One Toronto couple has received a fair share of social media attention recently after sharing their journey with memory loss and traumatic brain injuries.
Nesh Pillay has been dealing with significant amounts of memory loss following a brain injury, and has taken to TikTok to share the journey alongside her boyfriend JJ.
Pillay documents herself mistaking her boyfriend for an Uber driver, being scared that her mother knows she smokes weed, and the sometimes daily confusion clouding her brain.
The couple has been called the real life 50 First Dates or The Vow movie come to life after Pillay shared a video where she told viewers she forgot who JJ was.
In that video, which has been viewed thousands of times, you’ll see JJ reassuring Pillay that things are OK, accompanying her on doctor’s visits, and learning how to braid her hair.
Moments of true love.
A Toronto couple is being called the real-life ’50 First Dates’ as they share their journey with memory loss – 📹 Nesh Pillay https://t.co/dxS98KBeiO #Toronto pic.twitter.com/mqfk5XmBrW
— blogTO (@blogTO) February 1, 2023
While these seconds-long moments can bring a few laughs, it’s an extremely vulnerable moment that Pillay and JJ have decided to publicly share.
In the beginning, Pillay tells blogTO she published the first video to explain her situation to her family, and let them know why she hadn’t been responding to calls or texts.
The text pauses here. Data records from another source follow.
-- ==== Sys2Proof/Machine/Translate.lean ====
section
/-! DEFINITION. The physical map (R337), HBM address mapping (R347 to R349), poison (R354, R374, R395), and address
translation: page table entries (R335, R336, R350), walks and their caches under leases (R265 to R268, R338, R339), the
Moraine check of R274 and the recording of page faults (R342). -/

namespace Sys2Proof.Machine
open Sys2Proof

/-! ### Physical memory -/

/-- The first address above device HBM (R337). -/
def hbmTop : Nat := 0xF000000000
/-- The bases of the host, pool and MMIO ranges (R337). -/
def hostBase : Nat := 0x100000000000
def poolBase : Nat := 0x400000000000
def mmioBase : Nat := 0xF00000000000

/-- The first offset of scheduler memory, and the size of the window (R380). -/
def schedBase : Nat := 0x800000
def windowSize : Nat := 0x1000000
def mmioTop : Nat := 0x1000000000000

/-- KIND of a physical address (R337); 4 for the reserved ranges. -/
def kindOf (a : Nat) : Nat :=
  if a < hbmTop then 0
  else if a < hostBase then 4
  else if a < poolBase then 1
  else if a < mmioBase then 2
  else if a < mmioTop then 3
  else 4

/-- LINBASE (R347). -/
def Hub.linbase (h : Hub) : Nat := h.linseg.toNat * 0x20000000

/-- Bits [i+n-1:i] of a number. -/
def bitsAt (x i n : Nat) : Nat := x / 2 ^ i % 2 ^ n

/-- Stack and PC index of a device HBM address (R348, R349). -/
def Hub.hbmLoc (h : Hub) (p : Nat) : Nat × Nat :=
  if p < h.linbase then (bitsAt p 12 4 ^^^ bitsAt p 16 4, 32 * bitsAt p 20 1 + bitsAt p 7 5)
  else
    let k := (p - h.linbase) / 65536
    (bitsAt k 0 4, bitsAt k 4 6)

/-- Group of a row-linear address within its pseudo-channel, with stack and PC index (R349): two rows lie in one subarray
exactly when these agree. -/
def Hub.group (h : Hub) (p : Nat) : Nat × Nat × Nat :=
  let k := (p - h.linbase) / 65536
  (bitsAt k 0 4, bitsAt k 4 6, k / 8192)

/-- The die of a stack (R348: stack 3 is on die 1). -/
def dieOfStack (n : Nat) : Nat := n / 2

/-- Whether the pseudo-channel of a device HBM address is fenced (R354). -/
def State.fenced (s : State) (a : Nat) : Bool :=
  let (n, pc) := s.hub.hbmLoc a
  (s.stack n).fenced.getLsbD pc

/-- Base and size in bytes of a CXL window (R373). -/
def winBase (w : Word) : Nat := bitsAt w.toNat 30 22 * 0x40000000
def winSize (w : Word) : Nat := 2 ^ bitsAt w.toNat 24 6 * 0x40000000
def winEn (w : Word) : Bool := w.getLsbD 63

/-- The enabled window that claims an address (R373). -/
def Hub.window (h : Hub) (a : Nat) : Option Word :=
  h.cxlwin.toList.find? fun w => winEn w && decide (winBase w ≤ a) && decide (a < winBase w + winSize w)

/-- A KIND-2 address that no window claims (R374). -/
def State.unclaimed (s : State) (a : Nat) : Bool := kindOf a == 2 && (s.hub.window a).isNone

/-- Where the byte at a physical address is kept: of pool and peer memory, at its offset in the device that its window selects,
above the physical addresses (R373; DESIGN CHOICE, log 6). -/
def Hub.cell (h : Hub) (a : Nat) : Nat :=
  if kindOf a ≠ 2 then a
  else
    match h.window a with
    | none => a
    | some w =>
      let device := if bitsAt w.toNat 61 2 = 1 then 16 + bitsAt w.toNat 55 4 else bitsAt w.toNat 59 2
      mmioTop * (1 + device) + (a - winBase w)

/-- n bytes of memory from a physical address. -/
def State.pbytes (s : State) (a n : Nat) : List Byte := (List.range n).map fun i => s.byte (s.hub.cell (a + i))

/-- A line that a Serac operation has marked as busy (R357). -/
def State.busy (s : State) (a : Nat) : Bool :=
  s.seracs.any fun x => x.forked && (x.dRows ++ x.aRows ++ x.bRows ++ x.eRows).any fun r => r == a / 1024 * 1024

/-- Line number n of a die's L2. -/
def Die.line (d : Die) (n : Nat) : L2Line := d.l2.getD n L2Line.none

/-- The end of the device memory that the Neve holds in reduced service (R395). -/
def reducedTop : Nat := 0x100000000

/-- Whether a line of device memory is out of reach at its home: its pseudo-channel is fenced, and no copy of the Neve serves it
(R354), which holds all of the first 4 GiB in reduced service (R395); an access to a busy line is performed at its row (R357; DESIGN
CHOICE, log 53). -/
def State.fencedOut (s : State) (a : Nat) : Bool :=
  kindOf a == 0 && s.fenced a && (s.busy a || !(s.hub.neve.getD (lineOf a) false || (s.reduced && decide (a < reducedTop))))

/-- Whether a line reads as poison whatever copies there are (R359, R374, R395, R397). -/
def State.dead (s : State) (a : Nat) : Bool :=
  s.poison.getD (lineOf a) false ||
    match kindOf a with
    | 0 => s.reduced && decide (reducedTop ≤ a)
    | 2 => s.unclaimed a
    | 1 => false
    | 3 => s.hub.schedBad.contains ((a - mmioBase - schedBase) / 8) && decide (mmioBase + schedBase ≤ a)
    | _ => true

/-- Whether a line reads as poison at its home (R354; DEDUCED, log 27). -/
def State.poisoned (s : State) (a : Nat) : Bool := s.dead a || s.fencedOut a

/-- Whether a line reads as poison for an agent of a die, whose L2 copy keeps serving (R354). -/
def State.poisonedAt (s : State) (die a : Nat) : Bool :=
  s.dead a || (s.fencedOut a && (s.busy a || ((s.die die).line (lineOf a)).st == .i))

/-- Whether a write to an address is discarded (R354, R374; in reduced service, DEDUCED, log 27). -/
def State.discards (s : State) (a : Nat) : Bool :=
  match kindOf a with
  | 0 => s.fenced a || (s.reduced && decide (reducedTop ≤ a))
  | 2 => s.unclaimed a
  | 1 | 3 => false
  | _ => true

/-- Notes an access to an unclaimed address in CXLSTAT.UNCL (R374). -/
def State.noteUnclaimed (s : State) (a : Nat) : State :=
  if s.unclaimed a then s.setHub { s.hub with uncl := true } else s

/-- The same for an address that a walk may have met. -/
def State.noteUncl (s : State) : Option Nat → State
  | some a => s.noteUnclaimed a
  | none => s

/-! ### The Moraine region (R272, R274) -/

/-- Base of the data range. -/
def Hub.mdataBase (h : Hub) : Nat := h.mdata.toNat * 65536
/-- Base of the record area. -/
def Hub.mrecBase (h : Hub) : Nat := h.mrec.toNat * 131072

/-- Whether an address lies in a versioned data frame of a region in service (DEDUCED, log 44). -/
def Hub.versioned (h : Hub) (a : Nat) : Bool :=
  h.men && decide (h.mdataBase ≤ a) && decide (a < h.mdataBase + h.nframes.toNat * 65536)

/-- Whether an address lies in the record area of a region in service (DEDUCED, log 44). -/
def Hub.inRecords (h : Hub) (a : Nat) : Bool :=
  h.men && decide (h.mrecBase ≤ a) && decide (a < h.mrecBase + h.nframes.toNat * 131072)

/-- Whether an address lies in the data range or in the record area, which no page without VER reaches, whether or not the region is
in service (R274). -/
def Hub.inMoraine (h : Hub) (a : Nat) : Bool :=
  (decide (h.mdataBase ≤ a) && decide (a < h.mdataBase + h.nframes.toNat * 65536)) ||
    (decide (h.mrecBase ≤ a) && decide (a < h.mrecBase + h.nframes.toNat * 131072))

/-! ### Page table entries (R335, R336) -/

/-- Fields of an entry. -/
def pteV (e : Word) : Bool := e.getLsbD 0
def pteW (e : Word) : Bool := e.getLsbD 1
def pteX (e : Word) : Bool := e.getLsbD 2
def pteK (e : Word) : Bool := e.getLsbD 3
def pteB (e : Word) : Bool := e.getLsbD 4
def pteLease (e : Word) : Nat := bitsAt e.toNat 5 4
def pteVer (e : Word) : Bool := e.getLsbD 9
def pteSer (e : Word) : Bool := e.getLsbD 10
def pteBnd (e : Word) : Bool := e.getLsbD 11
def pteLevel (e : Word) : Nat := bitsAt e.toNat 12 2
def pteKind (e : Word) : Nat := bitsAt e.toNat 14 2
def pteFrame (e : Word) : Nat := bitsAt e.toNat 16 36 * 65536

/-- A leaf at a level (R335). -/
def isLeaf (level : Nat) (e : Word) : Bool := level == 3 || pteB e

/-- A malformed entry (R336, R350). -/
def malformed (h : Hub) (level : Nat) (e : Word) : Bool :=
  let frame := pteFrame e
  bitsAt e.toNat 52 12 != 0 || (pteB e && level != 2) || kindOf frame != pteKind e ||
    (if isLeaf level e then
       (pteB e && frame % 0x20000000 != 0) || (pteVer e && pteSer e) || ((pteVer e || pteSer e) && pteKind e != 0) ||
         (pteVer e && pteBnd e) || (pteSer e && decide (frame < h.linbase))
     else bitsAt e.toNat 1 4 != 0 || bitsAt e.toNat 9 5 != 0 || pteKind e == 3)

/-- A canonical virtual address (R333). -/
def canonical (va : Word) : Bool := let t := va.toNat / 2 ^ 54; t == 0 || t == 1023

/-- The index of a virtual address at a level (R333). -/
def vaIndex (va : Word) (level : Nat) : Nat := bitsAt va.toNat (55 - 13 * level) 13

/-! ### Walks (R338, R339) -/

/-- What a walk found: a leaf with its level, or where and how it ended; the expiry of a cached copy (none: single use), the
table entries it may cache, whether its path passes through pool memory (R259), and an unclaimed address that it read (R374). -/
structure WalkOut where
  leaf : Option Word
  level : Nat
  bad : Bool
  expiry : Option Nat
  walks : List Walk
  pool : Bool
  uncl : Option Nat
  deriving DecidableEq, Repr

/-- The effective lease code (R265). -/
def Hub.leaseCode (h : Hub) (e : Word) : Nat := min (pteLease e) h.xcap.toNat

/-- The earlier of two expiries; none is single use. -/
def minExpiry : Option Nat → Option Nat → Option Nat
  | some a, some b => some (min a b)
  | _, _ => none

/-- The expiry of an entry read now by a die (R265, R266), none for code 0, while the die resynchronises (R256) and, where the
path has passed through pool memory, while the package does (R259; DEDUCED, log 41). -/
def State.expiryOf (s : State) (die : Nat) (pool : Bool) (e : Word) : Option Nat :=
  let c := s.hub.leaseCode e
  if c = 0 || s.hub.resync.getLsbD die || (s.hub.podrs && pool) then none
  else some (s.hub.firn.toNat + 2 ^ (c + 5))

/-- The walk cache's entry for a table step, while its lease lasts; not one formed through pool memory while the package
resynchronises to the pod (R259). -/
def State.walkHit (s : State) (die : Nat) (ctx : BitVec 8) (level : Nat) (va : Word) : Option Walk :=
  let d := s.die die
  if s.hub.resync.getLsbD die then none else
  d.walks.find? fun w =>
    w.ctx == ctx && w.level == level && w.top == va.toNat % 2 ^ 55 / 2 ^ (55 - 13 * level) && decide (d.firn.toNat < w.expiry) &&
      !(w.pool && s.hub.podrs)

/-- One walk from table address t at a level, with the expiry so far and whether the path has passed through pool memory;
`fresh` reads every entry (R268). -/
def walkFrom (s : State) (die : Nat) (ctx : BitVec 8) (va : Word) (fresh : Bool) :
    Nat → Nat → Nat → Option Nat → Bool → List Walk → WalkOut
  | 0, level, _, _, pool, ws => ⟨none, level, true, none, ws, pool, none⟩
  | n + 1, level, t, exp, pool, ws =>
    let a := t + 8 * vaIndex va level
    match (if fresh then none else s.walkHit die ctx level va) with
    | some w => walkFrom s die ctx va fresh n (level + 1) (pteFrame w.entry) (minExpiry exp (some w.expiry)) (pool || w.pool) ws
    | none =>
      let pool := pool || kindOf a == 2
      if s.poisoned a then ⟨none, level, true, none, ws, pool, if s.unclaimed a then some a else none⟩
      else
        let e : Word := BitVec.ofNat 64 (leNat (s.pbytes a 8))
        if !pteV e then ⟨none, level, false, none, ws, pool, none⟩
        else if malformed s.hub level e then ⟨none, level, true, none, ws, pool, none⟩
        else
          let x := s.expiryOf die pool e
          if isLeaf level e then ⟨some e, level, false, minExpiry exp x, ws, pool, none⟩
          else
            let ws := match x with
              | some t => ⟨ctx, level, va.toNat % 2 ^ 55 / 2 ^ (55 - 13 * level), e, t, pool⟩ :: ws
              | none => ws
            walkFrom s die ctx va fresh n (level + 1) (pteFrame e) (minExpiry exp x) pool ws

/-- A walk of a virtual address from a root (R338; DEDUCED, log 41). -/
def State.walk (s : State) (die : Nat) (ctx : BitVec 8) (root : Nat) (va : Word) (fresh : Bool) : WalkOut :=
  walkFrom s die ctx va fresh 3 1 root (some (2 ^ 64)) false []

/-- Puts the table entries of a walk into the die's walk cache. -/
def State.keepWalks (s : State) (die : Nat) (ws : List Walk) : State :=
  if ws.isEmpty then s else
  let d := s.die die
  let old := d.walks.filter fun w => !ws.any fun n => n.ctx == w.ctx && n.level == w.level && n.top == w.top
  s.setDie die { d with walks := ws ++ old }

/-- The first page and the number of pages that a leaf maps. -/
def leafPages (va : Word) (leaf : Word) : Nat × Nat :=
  let p := va.toNat / 65536
  if pteB leaf then (p / 8192 * 8192, 8192) else (p, 1)

/-- The physical address that a leaf gives. -/
def leafPa (leaf : Word) (va : Word) : Nat :=
  if pteB leaf then pteFrame leaf + va.toNat % 0x20000000 else pteFrame leaf + va.toNat % 65536

/-- A translation: physical address, leaf, and when it runs out (R267); or where the walk stopped. -/
inductive TrRes where
  | ok (pa : Nat) (leaf : Word) (exp : Nat)
  | miss (level : Nat) (bad : Bool)
  deriving DecidableEq, Repr

/-- The cached leaf for an address in a list of TLB entries (R266, R267). -/
def tlbHit (t : List Tlb) (ctx : BitVec 8) (va : Word) (now : Nat) : Option Tlb :=
  t.find? fun e =>
    e.ctx == ctx && decide (e.page ≤ va.toNat / 65536) && decide (va.toNat / 65536 < e.page + e.pages) && decide (now < e.expiry)

/-- The agents of a core that translate (R339): its words, by the core TLB, and its Latch engine with `TLDK`, by the walk-ahead
TLB. -/
inductive Agent where
  | words | latch
  deriving DecidableEq, Repr

/-- The TLB of an agent (DEDUCED, log 41). -/
def Core.tlbOf (c : Core) : Agent → List Tlb
  | .words => c.tlb
  | .latch => c.ahead

/-- Replaces the TLB of an agent. -/
def Core.setTlb (c : Core) (t : List Tlb) : Agent → Core
  | .words => { c with tlb := t }
  | .latch => { c with ahead := t }

/-- The cached leaf that an agent of a core may use for an address: none while the die resynchronises (R256), nor one formed
through pool memory while the package does (R259; DEDUCED, log 41). -/
def State.cached (s : State) (g : Agent) (core : Nat) (ctx : BitVec 8) (va : Word) : Option Tlb :=
  if s.hub.resync.getLsbD (dieOf core) then none
  else tlbHit (((s.core core).tlbOf g).filter fun e => !(e.pool && s.hub.podrs)) ctx va (s.firn core).toNat

/-- What a walk found, as a translation: the walk cache keeps its table entries. What may not be cached serves an access that is
accepted at once (R265, R269; DEDUCED, log 41). -/
def State.walked (s : State) (die : Nat) (va : Word) (o : WalkOut) : State × TrRes :=
  let s := s.keepWalks die o.walks
  let s := s.noteUncl o.uncl
  match o.leaf with
  | none => (s, .miss o.level o.bad)
  | some leaf => (s, .ok (leafPa leaf va) leaf (o.expiry.getD s.hub.firn.toNat))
“You can’t exactly mail people announcements that say ‘Surprise! It’s a traumatic brain injury!'” she said. “Since then, I’ve been sharing because my ability to help and connect with others has given me a sense of purpose.”
But after seeing the positive (and often times overwhelming) feedback and reaction from her video, Pillay began to show followers more intimate details of her day-to-day journey.
She said hundreds of comments show that she is not alone in her recovery.
“Most of us receive limited medical support (simply because the brain isn’t understood well) and are left quite alone, wondering if we’re imagining our symptoms or if we’ll ever recover. Suddenly I realize there are hundreds of thousands of people who have been suffering alone. Now at least, we can suffer alone together,” she said.
The connection she has with other people who also have traumatic brain injuries has given Pillay a sense of purpose, as she finds there are often many things people don’t know about brain injuries and recovery.
Unlike in the movies, where you’ll likely see somebody dealing with memory loss wrapped in a head bandage being observed by multiple doctors, Pillay says that is not what really happens.
“While there may be a team of doctors during your initial injury, once it’s determined that you’re alive and not dying in the immediate future, you’re left on your own,” she explains. “You’re left to sift through your remaining (unreliable) memories and piece your life back together.”
Pillay also wants to use her platform to talk about the level of care that women of colour are subjected to, after she went through multiple doctors who didn’t believe her when she said something was wrong.
Of course, there are many moments of Pillay’s and JJ’s life that viewers aren’t seeing. When you watch one of their videos, you know that Pillay had enough strength to pick up the phone and record. Some days, that’s just not possible.
“I’ve gotten thousands of messages from people who relate to my story and find that my journey validates their own,” she said. “Now I think, ‘Yeah this sucks, but maybe I lost my memory for a larger reason’.”